BUILDINGS - Smarter Facilities Management

02/26/2016

Optimal Metrics for BAS

Track key metrics, not data points

 
building automation system monitoring

If you aren’t measuring energy consumption, you aren’t managing it. Most FMs don’t need to learn that fact. But how exactly to measure it and what metrics to use?

The ongoing tactic and long-term strategy must involve performance tracking. The rub is that building automation systems (BAS) can generate such deep and fast-moving rivers of data that it is hard for operators to pan the gold nuggets that lead to profitable outcomes. It can also be so time consuming that few can stick to it.

The solution is to track key metrics, not data points. A metric merges data from multiple points into a measurement that provides ready-to-act-on insight. Older automation systems may not offer slick dashboards, but operators can still create and display data to glean money-saving information.

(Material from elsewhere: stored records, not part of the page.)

theorem upresBlRule_writes (env : Env) (src dst : SlotIx) (e0 : Engine) :
    Writes env.plat L [(env.params.slot dst).range] e0 (upresBlRule src dst env) :=
  checkUpres_writes fun hs hd hw hh => Triple.seq (Writes.ok _ _ (by decide) _ _) fun _ => forPixels_writes fun _ _ hc hr =>
    Triple.seq (readTaps_writes env e0 hs hc hr) fun _ => forQuarters_writes _ fun _ hq => writeQuarter_writes hd hw hh hc hr hq _

theorem upresAddRule_writes (env : Env) (src dst dlt : SlotIx) (e0 : Engine) :
    Writes env.plat L [(env.params.slot dst).range] e0 (upresAddRule src dst dlt env) :=
  checkUpres_writes fun hs hd hw hh => Respects.check_bind (fun _ h => h) (by decide) fun hx => by
    simp only [Bool.and_eq_true, beq_iff_eq] at hx
    obtain ⟨⟨hx, hxw⟩, hxh⟩ := hx
    refine Triple.seq (Writes.ok _ _ (by decide) _ _) fun _ => Triple.seq (Writes.ok _ _ (by decide) _ _) fun _ =>
      forPixels_writes fun _ _ hc hr => Triple.seq (readTaps_writes env e0 hs hc hr) fun _ => forQuarters_writes _ fun q hq => ?_
    have hle := quarters_le q hq
    exact Triple.seq (Writes.read (Desc.pixel_lt hx (by rw [hxw]; omega) (by rw [hxh]; omega))) fun _ =>
      writeQuarter_writes hd hw hh hc hr hq _

theorem upresNnRule_writes (env : Env) (src dst : SlotIx) (e0 : Engine) :
    Writes env.plat L [(env.params.slot dst).range] e0 (upresNnRule src dst env) :=
  checkUpres_writes fun hs hd hw hh => Triple.seq (Writes.ok _ _ (by decide) _ _) fun _ => forPixels_writes fun _ _ hc hr =>
    Triple.seq (Writes.read (Desc.pixel_lt hs hc hr)) fun _ => forQuarters_writes _ fun _ hq => writeQuarter_writes hd hw hh hc hr hq _

/-! ### CONVERT -/

theorem rotIndex_lt {rot r c w h : Nat} (hr : r < h) (hc : c < w) : rotIndex rot r c w h < w * h := by
  have key : ∀ a b n m : Nat, a < n → b < m → a + b * n < n * m := fun a b n m ha hb => by
    have : (b + 1) * n ≤ m * n := Nat.mul_le_mul_right _ hb
    rw [Nat.add_mul, Nat.mul_comm m n] at this
    omega
  unfold rotIndex
  split
  · exact key _ _ _ _ hc hr
  · rw [Nat.mul_comm w h]; exact key _ _ _ _ hr (by omega)
  · exact key _ _ _ _ (by omega) (by omega)
  · rw [Nat.mul_comm w h]; exact key _ _ _ _ (by omega) hc

theorem elements_length (env : Env) (v : Rgb Colour) (ch : Channel) : (channelElement env v ch).length = env.params.elemSize := by
  have hm : ∀ l : List Byte, (memoryOrder env.plat l).length = l.length := fun l => by
    rw [memoryOrder]; split <;> simp
  have hout : ∀ v : Colour, (outElement env v).length = env.params.elemSize := fun v => by
    rw [outElement, hm, Params.elemSize]
    generalize env.params.fmt = n
    rcases n with _ | _ | n <;> rfl
  cases ch with
  | a =>
    rw [channelElement, opaqueElement, hm, Params.elemSize]
    generalize env.params.fmt = n
    rcases n with _ | _ | n <;> rfl
  | r => exact hout v.r
  | g => exact hout v.g
  | b => exact hout v.b

/-- An element's bytes lie in its channel's span. -/
theorem channelRange_holds (p : Params) {n d j : Nat} (ch : Channel) (hd : d < n) (hj : j < p.elemSize) :
    (p.channelRange n ch).holds (p.outBase ch + p.elemSize * (d * p.outStride.toNat) + j) = true := by
  have h1 : d * p.outStride.toNat ≤ (n - 1) * p.outStride.toNat := Nat.mul_le_mul_right _ (by omega)
  have h2 : p.elemSize * (d * p.outStride.toNat) ≤ p.elemSize * ((n - 1) * p.outStride.toNat) := Nat.mul_le_mul_left _ h1
  simp only [ByteRange.holds, Params.channelRange, Bool.and_eq_true, decide_eq_true_eq, Nat.mul_add, Nat.mul_one]
  omega

/-- A chroma sample lies in its plane (R241, check 2). -/
theorem chromaCovers_pixel_lt {env : Env} {ys k : SlotIx} (h : chromaCovers env ys k = true) {r c : Nat}
    (hr : r < (env.params.slot ys).h.toNat) (hc : c < (env.params.slot ys).w.toNat) :
    (env.params.slot k).pixel (c >>> env.params.cshift) (r >>> env.params.cshift) < Config.memSize := by
  have le {a b : Nat} (hab : a < b) : a >>> env.params.cshift ≤ (b - 1) >>> env.params.cshift := by
    rw [Nat.shiftRight_eq_div_pow, Nat.shiftRight_eq_div_pow]; exact Nat.div_le_div_right (by omega)
  simp only [chromaCovers, Bool.and_eq_true, decide_eq_true_eq] at h
  exact Desc.pixel_lt h.1.1 (Nat.lt_of_le_of_lt (le hc) h.1.2) (Nat.lt_of_le_of_lt (le hr) h.2)

theorem readChroma_writes {rs : List ByteRange} (env : Env) (e0 : Engine) {ys c1s c2s : SlotIx}
    (h1 : (env.params.mono || chromaCovers env ys c1s) = true) (h2 : (env.params.mono || chromaCovers env ys c2s) = true) {r c : Nat}
    (hr : r < (env.params.slot ys).h.toNat) (hc : c < (env.params.slot ys).w.toNat) :
    Writes env.plat L rs e0 (readChroma env c1s c2s r c) := by
  rw [readChroma]
  cases hm : env.params.mono with
  | true => exact Triple.pure fun _ hr => hr
  | false =>
    rw [hm, Bool.false_or] at h1 h2
    exact Triple.seq (Writes.read (chromaCovers_pixel_lt h1 hr hc)) fun _ =>
      Triple.seq (Writes.read (chromaCovers_pixel_lt h2 hr hc)) fun _ => Triple.pure fun _ hr => hr

theorem writeChannels_writes (env : Env) (e0 : Engine) (v : Rgb Colour) {n d : Nat}
    (hm : ∀ ch ∈ env.params.channels, (env.params.channelRange n ch).hi ≤ Config.memSize) (hd : d < n) : ∀ chs : List Channel,
    (∀ ch ∈ chs, ch ∈ env.params.channels) →
    Writes env.plat L (env.params.channels.map (env.params.channelRange n)) e0 (writeChannels env v (d * env.params.outStride.toNat) chs)
  | [], _ => Respects.skip
  | ch :: rest, h => Triple.seq
      (Writes.element (List.mem_map_of_mem (h ch (by simp))) (hm ch (h ch (by simp)))
        fun _ hj => channelRange_holds _ ch hd (by rwa [elements_length] at hj))
      fun _ => writeChannels_writes env e0 v hm hd rest fun x hx => h x (by simp [hx])

theorem convertRule_writes (env : Env) (ys c1s c2s : SlotIx) (e0 : Engine) :
    Writes env.plat L (env.params.channels.map (env.params.channelRange (env.params.slot ys).bytes)) e0 (convertRule ys c1s c2s env) :=
  convertChecks_bind (fun _ h => h) fun hy h1 h2 hm => Writes.loop _ fun _ hr => Writes.loop _ fun _ hc =>
    Triple.seq (Writes.read (Desc.pixel_lt hy hc hr)) fun _ => Triple.seq (readChroma_writes env e0 h1 h2 hr hc) fun _ =>
      writeChannels_writes env e0 _ hm (rotIndex_lt hr hc) _ fun _ h => h

/-! ## LOADHT -/

/-- Legal lengths in every table slot. -/
def Tables.wf (ts : Tables) : Prop := ∀ t, (ts.get t).wf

Two Methods for Tracking Metrics

In its Building Performance Tracking Handbook: Continuous Improvement for Every Building, the California Energy Commission (CEC) supplies an example of the difference between data and metrics.

While collecting data on indoor zone temperatures provides useful information, over time the size of the data becomes immense. Instead, an operator can create a metric that tracks the percent of time when zones maintain their temperature setpoints. At a glance, this metric displays the key information.

Ideally each metric should have a target associated with it. If questions and anomalies arise, operators can drill down into the data as necessary.

A BAS can be used to track metrics in two complementary ways:

  • Charts or plots that display patterns over days, weeks, months and years
  • Values (averages, minimum/maximums and percentages)

With such patterns displayed, operators can get an instinctive feeling for how changing occupancy, weather and other variables affect HVAC efficiency.

The most common energy metrics are cost or energy units per square foot per year. Most do not have hard values or limits, which is to say that operators learn over time how their buildings perform.